Adrián Romero

Personal information
- Full name: Adrián Marcelo Romero
- Date of birth: 20 September 1975 (age 49)
- Place of birth: San Miguel de Tucumán, Argentina
- Position(s): Defender

Senior career*
- Years: Team / Apps / (Gls)
- 1996–1997: The Strongest
- 1998–1999: All Boys
- 1999: Emelec
- 1999–2000: The Strongest
- 2001: Independiente Petrolero
- 2002–2003: Deportivo Pereira
- 2004–2005: La Paz FC / 39 / (4)
- 2006–2007: Atlético Tucumán / 26 / (2)
- 2007: The Strongest
- 2008: Chacarita Juniors

Managerial career
- 2016–2017: Tristán Suárez
- 2017–2018: Argentino de Quilmes
- 2018: Universitario de Sucre
- 2019: Universitario de Sucre
- 2020: Deportivo FATIC
- 2022: Universitario de Sucre

= Adrián Romero (Argentine footballer) =

Argentine football manager

Adrián Marcelo Romero (born 20 September 1975) is an Argentine football manager and former player who played as a defender.

==Playing career==
Born in San Miguel de Tucumán, Romero played in Bolivia, Ecuador and Colombia aside from his home country. He notably represented All Boys in his home country, and The Strongest (three spells), Independiente Petrolero and La Paz FC in Bolivia. He retired in 2008 with Chacarita Juniors.

==Managerial career==
After retiring, Romero worked as a youth manager and was also an assistant of Pedro Monzón on several occasions.
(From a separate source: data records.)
-- ==== Sys2Proof/Machine/Bits.lean ====
section
/-! DEFINITION. Bit fields, byte order and sign extension, as the notation of R4 and R5 has them. -/
namespace Sys2Proof.Machine

open Sys2Proof

/-- Bits [hi:lo] of a natural number (R4). -/
def bits (x hi lo : Nat) : Nat := x / 2 ^ lo % 2 ^ (hi + 1 - lo)

/-- Bit i of a natural number. -/
def bitAt (x i : Nat) : Bool := x.testBit i

/-- The field [hi:lo] of a word. -/
def fld (w : Word) (hi lo : Nat) : Nat := bits w.toNat hi lo

/-- Bit i of a word. -/
def bit (w : Word) (i : Nat) : Bool := w.getLsbD i

/-- The word whose bits [hi:lo] are ones. -/
def mask (hi lo : Nat) : Word := BitVec.ofNat 64 ((2 ^ (hi + 1 - lo) - 1) * 2 ^ lo)

/-- The word with its field [hi:lo] set to v. -/
def setFld (w : Word) (hi lo v : Nat) : Word :=
  (w &&& ~~~(mask hi lo)) ||| (BitVec.ofNat 64 (v % 2 ^ (hi + 1 - lo) * 2 ^ lo))

/-- The word with bit i set to b. -/
def setBit (w : Word) (i : Nat) (b : Bool) : Word := setFld w i i b.toNat

/-- The word whose only one is bit i. -/
def oneBit (i : Nat) : Word := BitVec.ofNat 64 (2 ^ i)

/-- A Bool as the number 0 or 1. -/
def num (b : Bool) : Nat := b.toNat

/-- x taken as a w-bit two's-complement value (`sext` of R4). -/
def sext (x w : Nat) : Int :=
  let y := x % 2 ^ w
  if y < 2 ^ (w - 1) then (y : Int) else (y : Int) - (2 ^ w : Nat)

/-- An integer wrapped to w bits. -/
def wrap (w : Nat) (x : Int) : Nat := (x % (2 ^ w : Nat)).toNat

/-- `clamp` of R4. -/
def clamp (x lo hi : Int) : Int := if x < lo then lo else if x > hi then hi else x

/-- x / d rounded to the nearest integer, ties to even (`rne` of R4), for d > 0. -/
def rneDiv (x : Int) (d : Nat) : Int :=
  let q := x.ediv d
  let r := (x.emod d).toNat
  if 2 * r < d then q else if 2 * r > d then q + 1 else if q.emod 2 = 0 then q else q + 1

/-- The n low bytes of x, least significant first (R5). -/
def bytesOf (n x : Nat) : List Byte :=
  match n with
  | 0 => []
  | n + 1 => BitVec.ofNat 8 (x % 256) :: bytesOf n (x / 256)

/-- The number a little-endian list of bytes stands for (R5). -/
def ofBytes (l : List Byte) : Nat :=
  match l with
  | [] => 0
  | b :: t => b.toNat + 256 * ofBytes t

/-- The numbers of the bits of x that are one, below n, rising. -/
def onesBelow (x n : Nat) : List Nat := (List.range n).filter (fun i => x.testBit i)

/-- How many of the low n bits of x are one. -/
def popCount (x n : Nat) : Nat := (onesBelow x n).length

/-- A counter of R11: it saturates at all ones of w bits. -/
def satAdd (w x n : Nat) : Nat := min (2 ^ w - 1) (x + n)

/-- An element put before the first one that it does not come after. -/
def insertSorted {α : Type} (le : α → α → Bool) (x : α) (l : List α) : List α :=
  match l with
  | [] => [x]
  | y :: t => if le x y then x :: y :: t else y :: insertSorted le x t

/-- A list put in order; equal elements keep theirs. -/
def sortBy {α : Type} (le : α → α → Bool) (l : List α) : List α := l.foldr (insertSorted le) []

/-- CRC-32 of one byte (R164): polynomial 0x04C11DB7, reflected, by eight shifts. -/
def crcBits (n : Nat) (c : BitVec 32) : BitVec 32 :=
  match n with
  | 0 => c
  | n + 1 => crcBits n (if c.getLsbD 0 then (c >>> 1) ^^^ 0xEDB88320#32 else c >>> 1)

/-- CRC-32 of a list of bytes, as Ethernet computes it (R164). -/
def crc32 (l : List Byte) : BitVec 32 :=
  ~~~(l.foldl (fun c b => crcBits 8 (c ^^^ b.setWidth 32)) 0xFFFFFFFF#32)

end Sys2Proof.Machine
end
On 22 August 2018, he returned to Bolivia after being named manager of Universitario de Sucre in the Copa Simón Bolívar.

On 31 October 2020, Romero was appointed Deportivo FATIC manager. On 3 May 2022, he returned to Universitario de Sucre, with the club now in the Primera División.

On 25 July 2022, after just one win in nine matches, Romero left Universitario on a mutual agreement.